From: Steven Lord on 16 Jun 2010 13:04 "ImageAnalyst" <imageanalyst(a)mailinator.com> wrote in message news:0fa6e8b6-67e6-494c-b0a7-67ac9fc9320c(a)a30g2000yqn.googlegroups.com... > That is: > audioForSpeaker1 = allSpeakersAudio(speaker1Start:speaker1Stop); > audioForSpeaker2 = allSpeakersAudio(speaker2Start:speaker2Stop); > audioForSpeaker3 = allSpeakersAudio(speaker3Start:speaker3Stop); > etc. > and so on for all the other speakers. > You said "I have the time boundaries for each speaker " so that means > you have speaker1Start, speaker1Stop, speaker2Start, speaker2Stop, etc. I'd use a slightly modified version of ImageAnalyst's approach, one that scales if you have many speakers and want to do this automatically. Let's assume you have a vector of starting and stopping values: speakerStart speakerStop In this case, create a cell array in which the audio for speaker k (spanning speakerStart(k) to speakerStop(k)) is stored in the kth cell. audioForSpeakers = cell(size(speakerStart)); for k = 1:numel(speakerStart) audioForSpeakers{k} = allSpeakersAudio(speakerStart(k):speakerStop(k)); end That way you can easily iterate through the audio for each speaker using a FOR loop or CELLFUN. -- Steve Lord slord(a)mathworks.com comp.soft-sys.matlab (CSSM) FAQ: http://matlabwiki.mathworks.com/MATLAB_FAQ To contact Technical Support use the Contact Us link on http://www.mathworks.com
From: lama on 17 Jun 2010 20:36 Thank u all for your replies but if the same speaker have more than one segments "Steven Lord" <slord(a)mathworks.com> wrote in message <hvb070$10j$1(a)fred.mathworks.com>... > > "ImageAnalyst" <imageanalyst(a)mailinator.com> wrote in message > news:0fa6e8b6-67e6-494c-b0a7-67ac9fc9320c(a)a30g2000yqn.googlegroups.com... > > That is: > > audioForSpeaker1 = allSpeakersAudio(speaker1Start:speaker1Stop); > > audioForSpeaker2 = allSpeakersAudio(speaker2Start:speaker2Stop); > > audioForSpeaker3 = allSpeakersAudio(speaker3Start:speaker3Stop); > > etc. > > and so on for all the other speakers. > > You said "I have the time boundaries for each speaker " so that means > > you have speaker1Start, speaker1Stop, speaker2Start, speaker2Stop, etc. > > I'd use a slightly modified version of ImageAnalyst's approach, one that > scales if you have many speakers and want to do this automatically.
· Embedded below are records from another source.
-- ==== Sys2Proof/Certificates/Slice0/Obligations.lean ====
section
/-!
DEFINITION. The statements for the provers.
-/
open Sys2Proof Sys2Proof.Machine

/-! ### Scalar and control instructions of a core -/

/-- R237: SOP, SOPI and SCMP give the results of its tables over 64-bit vectors, in the destination register and nowhere else; every
other function code stops the core as illegal. -/
def Obligations.ScalarFunctionsOfR237 : Prop :=
  ∀ (core : CoreId) (w : BitVec 56) (s : State),
    let c := core.toNat
    let x := s.dev.core c;
    (let i := insn 0x01 w;
      IssuesS s.dev c i formSop true →
        match scalarOp (fF i) (BitVec.ofNat 64 (x.s (fA i))) (BitVec.ofNat 64 (x.s (fB i))) with
        | some v => leadsTo (exec (.sop core w) s) (fun t => Carried s t c (x.setS (fD i) v.toNat).moved {})
        | none => leadsTo (exec (.sop core w) s) (fun t => Stopped s t c Ev.CORE_ILLEGAL (s.dev.pcOf c) 0)) ∧
    (let i := insn 0x02 w;
      IssuesL s.dev c i .s .s true true →
        match scalarOp (f8 i) (BitVec.ofNat 64 (x.s (fA i))) ((BitVec.ofNat 32 (imm32 i)).signExtend 64) with
        | some v => leadsTo (exec (.sopi core w) s) (fun t => Carried s t c (x.setS (fD i) v.toNat).moved {})
        | none => leadsTo (exec (.sopi core w) s) (fun t => Stopped s t c Ev.CORE_ILLEGAL (s.dev.pcOf c) 0)) ∧
    (let i := insn 0x04 w;
      IssuesS s.dev c i { d := .p, a := .s, b := .s, f := 0x3F } true →
        match scalarCond (fF i) (BitVec.ofNat 64 (x.s (fA i))) (BitVec.ofNat 64 (x.s (fB i))) with
        | some b => leadsTo (exec (.scmp core w) s) (fun t =>
            Carried s t c (x.setP (fD i) 0xFFFFFFFF (if b then 0xFFFFFFFF else 0)).moved {})
        | none => leadsTo (exec (.scmp core w) s) (fun t => Stopped s t c Ev.CORE_ILLEGAL (s.dev.pcOf c) 0))

/-- R229 and R235: a read after a write of a scalar, predicate or vector register. s0 reads zero and p0 all ones whatever is written;
every other register reads what was written to it, a predicate or vector register only in the lanes its mask selects. R236 and R264: SLIH
replaces the upper half of its source by the immediate, and LFMT reads the code of a monitor: 0xF for an entry without a layer, SFMT for a
sensitive layer, else STATE.FMT; each writes its destination and nothing else. -/
def Obligations.RegisterWritesAndReads : Prop :=
  (∀ (x : Core) (i j v m : Nat) (vs : List Nat), vs.length = 32 →
    (x.setS i v).s j = (if j = 0 then 0 else if j = i then v % 2 ^ 64 else x.s j) ∧
    (∀ l, l < 32 → ((x.setP i m v).p j).testBit l =
      (if j = 0 then true else if j = i then (if m.testBit l then v.testBit l else (x.p j).testBit l) else (x.p j).testBit l)) ∧
    (∀ l, l < 32 → ((x.setV i m vs).v j).getD l 0 =
      (if j = i ∧ m.testBit l = true then vs.getD l 0 % 2 ^ 32 else (x.v j).getD l 0))) ∧
  (∀ (core : CoreId) (w : BitVec 56) (s : State),
    let c := core.toNat
    let x := s.dev.core c;
    (let i := insn 0x03 w;
      IssuesL s.dev c i .s .s false true →
        leadsTo (exec (.slih core w) s) (fun t => Carried s t c
          (x.setS (fD i) ((BitVec.ofNat 64 (x.s (fA i)) &&& 0xFFFFFFFF#64) ||| (BitVec.ofNat 64 (imm32 i) <<< 32)).toNat).moved {})) ∧
    (let i := insn 0x25 w
      let p := s.dev.corePart c
      let m := monIdx p (imm16 i);
      IssuesS s.dev c i { d := .s, imm := 0x3FF } true →
        leadsTo (exec (.lfmt core w) s) (fun t => Carried s t c
          (x.setS (fD i) (if s.dev.monValid p (imm16 i) = false then 0xF
            else if s.dev.flag Fld.FMT_MON_CFG_SENS m then s.dev.fld Fld.FMT_MON_CFG_SFMT m else s.dev.fld Fld.FMT_MON_STATE_FMT m)).moved {})))

/-- R231, R239: BR goes to its own address plus eight times its immediate and BRR to its register, each with the link to the next instruction,
and what was fetched before the branch counts no more; a BRR to an address that is no multiple of 8 is an address fault at the BRR, which writes no link. -/
def Obligations.BranchTargetsAndLinks : Prop :=
  ∀ (core : CoreId) (w : BitVec 56) (s : State),
    let c := core.toNat
    let x := s.dev.core c;
    (let i := insn 0x20 w;
      IssuesL s.dev c i .s .unused false true →
        leadsTo (exec (.br core w) s) (fun t => Carried s t c
          { x.setS (fD i) (s.dev.pcOf c + 8) with pc := x.pc + 8#64 * (BitVec.ofNat 32 (imm32 i)).signExtend 64, fetched := none } {})) ∧
    (let i := insn 0x21 w;
      IssuesS s.dev c i { d := .s, a := .s } true →
        (x.s (fA i) % 8 = 0 → leadsTo (exec (.brr core w) s) (fun t => Carried s t c
          { x.setS (fD i) (s.dev.pcOf c + 8) with pc := BitVec.ofNat 64 (x.s (fA i)), fetched := none } {})) ∧
        (x.s (fA i) % 8 ≠ 0 → leadsTo (exec (.brr core w) s) (fun t =>
          Stopped s t c Ev.CORE_ADDR (s.dev.pcOf c) (strideAddr c (x.s (fA i)) % 2 ^ 52))))

/-- R236, R241, R242, R262: NOP moves on. FENCE, DMAW and WBEAT move on once the units their mask names are done, no descriptor of
their tags is outstanding, or the schedule has reached their beat; until then they stay where they are and count a stall.
R263, R265, R266, R328: STEPEND with every unit done and no descriptor outstanding makes the core DONE. BAR by the last member to arrive
releases every member: none waits, and each has moved on by one word; a member that is not the last waits, counting a stall each time it is held;
BAR by a core that is no member is illegal. LOSS of a finite value moves on and hands over nothing; LOSS of a NaN or
an infinity raises EV_NAN_LOSS in the array of the partition's lowest die, records the first core and value of the step, and stops issue. -/
def Obligations.WaitsBarriersAndLosses : Prop :=
  ∀ (core : CoreId) (w : BitVec 56) (s : State),
    let c := core.toNat
    let x := s.dev.core c
    let moves (o : Host.Outcome State Fault Refusal) : Prop := leadsTo o (fun t => Carried s t c x.moved {})
    let stalls (o : Host.Outcome State Fault Refusal) : Prop := leadsTo o (fun t =>
      Frame { reg := fun k j => k = .CORE_PC_STALL_SYNC ∧ j = c } s.dev t.dev ∧ t.flash = s.flash ∧
      t.dev.reg .CORE_PC_STALL_SYNC c % 2 ^ 48 = (s.dev.reg .CORE_PC_STALL_SYNC c + 1) % 2 ^ 48);
    (IssuesS s.dev c (insn 0x2F w) {} true → moves (exec (.nop core w) s)) ∧
    (IssuesS s.dev c (insn 0x24 w) { imm := 0x1F } true →
      if x.unitsDone (imm16 (insn 0x24 w)) = true then moves (exec (.fence core w) s) else stalls (exec (.fence core w) s)) ∧
    (IssuesS s.dev c (insn 0x45 w) { imm := 0xFFFF } true →
      if ∃ d ∈ x.dmas, (imm16 (insn 0x45 w)).testBit d.tag = true then stalls (exec (.dmaw core w) s) else moves (exec (.dmaw core w) s)) ∧
    (IssuesL s.dev c (insn 0x22 w) .unused .unused false true →
      if (imm32 (insn 0x22 w) : Int) ≤ s.dev.reached (s.dev.corePart c) then moves (exec (.wbeat core w) s)
      else stalls (exec (.wbeat core w) s)) ∧
    (IssuesS s.dev c (insn 0x27 w) {} true → x.unitsDone 0x1F = true →
      leadsTo (exec (.stepend core w) s) (fun t =>
        Carried s t c x.moved { reg := fun k j => k = .CORE_STAT ∧ j = c } ∧ t.dev.fld Fld.CORE_STAT_STATE c = 2)) ∧
    (let n := imm16 (insn 0x23 w) % 64
      let ms := s.dev.barrierMembers c n;
      IssuesS s.dev c (insn 0x23 w) { imm := 0x3F } true → c ∈ ms → (∀ m ∈ ms, m ≠ c → (s.dev.core m).barrier = some n) →
      leadsTo (exec (.bar core w) s) (fun t =>
        (∀ m ∈ ms, t.dev.core m = Core.fetchFrom { s.dev.core m with barrier := none, pc := (s.dev.core m).pc + 8 } s.dev.mem m) ∧
        Frame { core := fun m => m ∈ ms, reg := fun k j => k = .CORE_PC_ISSUE ∧ j ∈ ms } s.dev t.dev ∧ t.flash = s.flash)) ∧
    (let n := imm16 (insn 0x23 w) % 64
      let ms := s.dev.barrierMembers c n;
      (IssuesS s.dev c (insn 0x23 w) { imm := 0x3F } true → c ∈ ms → (∃ m ∈ ms, m ≠ c ∧ (s.dev.core m).barrier ≠ some n) →
        leadsTo (exec (.bar core w) s) (fun t => t.dev.core c = { x with barrier := some n } ∧
          t.dev.reg .CORE_PC_STALL_SYNC c % 2 ^ 48 = (s.dev.reg .CORE_PC_STALL_SYNC c + 1) % 2 ^ 48 ∧
          Frame { core := fun m => m = c, reg := fun k j => k = .CORE_PC_STALL_SYNC ∧ j = c } s.dev t.dev ∧ t.flash = s.flash)) ∧
      (s.dev.sequencing c = true → x.barrier = some n → stalls (exec (.bar core w) s)) ∧
      (IssuesS s.dev c (insn 0x23 w) { imm := 0x3F } true → c ∉ ms →
        leadsTo (exec (.bar core w) s) (fun t => Stopped s t c Ev.CORE_ILLEGAL (s.dev.pcOf c) 0))) ∧
    (let i := insn 0x26 w
      let p := s.dev.corePart c
      let v := (x.v (fA i)).getD (imm16 i) 0;
      IssuesS s.dev c i { a := .v, imm := 0x1F } true →
        (isFin32 v = true → leadsTo (exec (.loss core w) s) (fun t =>
          Carried s t c x.moved { part := fun q => q = p } ∧ (t.dev.part p).nanStop = false)) ∧
        (isFin32 v = false → leadsTo (exec (.loss core w) s) (fun t =>
          t.dev.core c = x.moved.fetchFrom s.dev.mem c ∧ (t.dev.part p).nanStop = true ∧
          t.dev.events p Ev.NAN_LOSS = min 0xFFFFFFFF (s.dev.events p Ev.NAN_LOSS + 1) ∧
          (s.dev.flag Fld.STEP_NANL_VALID p = false → t.dev.reg .STEP_NANL p = v + c * 2 ^ 32 + 2 ^ 48) ∧
          ((s.dev.part p).stepping = true → (s.dev.part p).voteFired = false → t.dev.flag Fld.STEP_STAT_UNCLEAN p = true))))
Let's > assume you have a vector of starting and stopping values: > > speakerStart > speakerStop > > In this case, create a cell array in which the audio for speaker k (spanning > speakerStart(k) to speakerStop(k)) is stored in the kth cell. > > audioForSpeakers = cell(size(speakerStart)); > for k = 1:numel(speakerStart) > audioForSpeakers{k} = allSpeakersAudio(speakerStart(k):speakerStop(k)); > end > > That way you can easily iterate through the audio for each speaker using a > FOR loop or CELLFUN. > > -- > Steve Lord > slord(a)mathworks.com > comp.soft-sys.matlab (CSSM) FAQ: http://matlabwiki.mathworks.com/MATLAB_FAQ > To contact Technical Support use the Contact Us link on > http://www.mathworks.com >
From: ImageAnalyst on 17 Jun 2010 20:40
Just concatenate all the arrays for a particular speaker, if you want all segments for that particular speaker to be in just one single array. You should learn concatenation - it's one of the most basic yet most useful things to do in MATLAB. |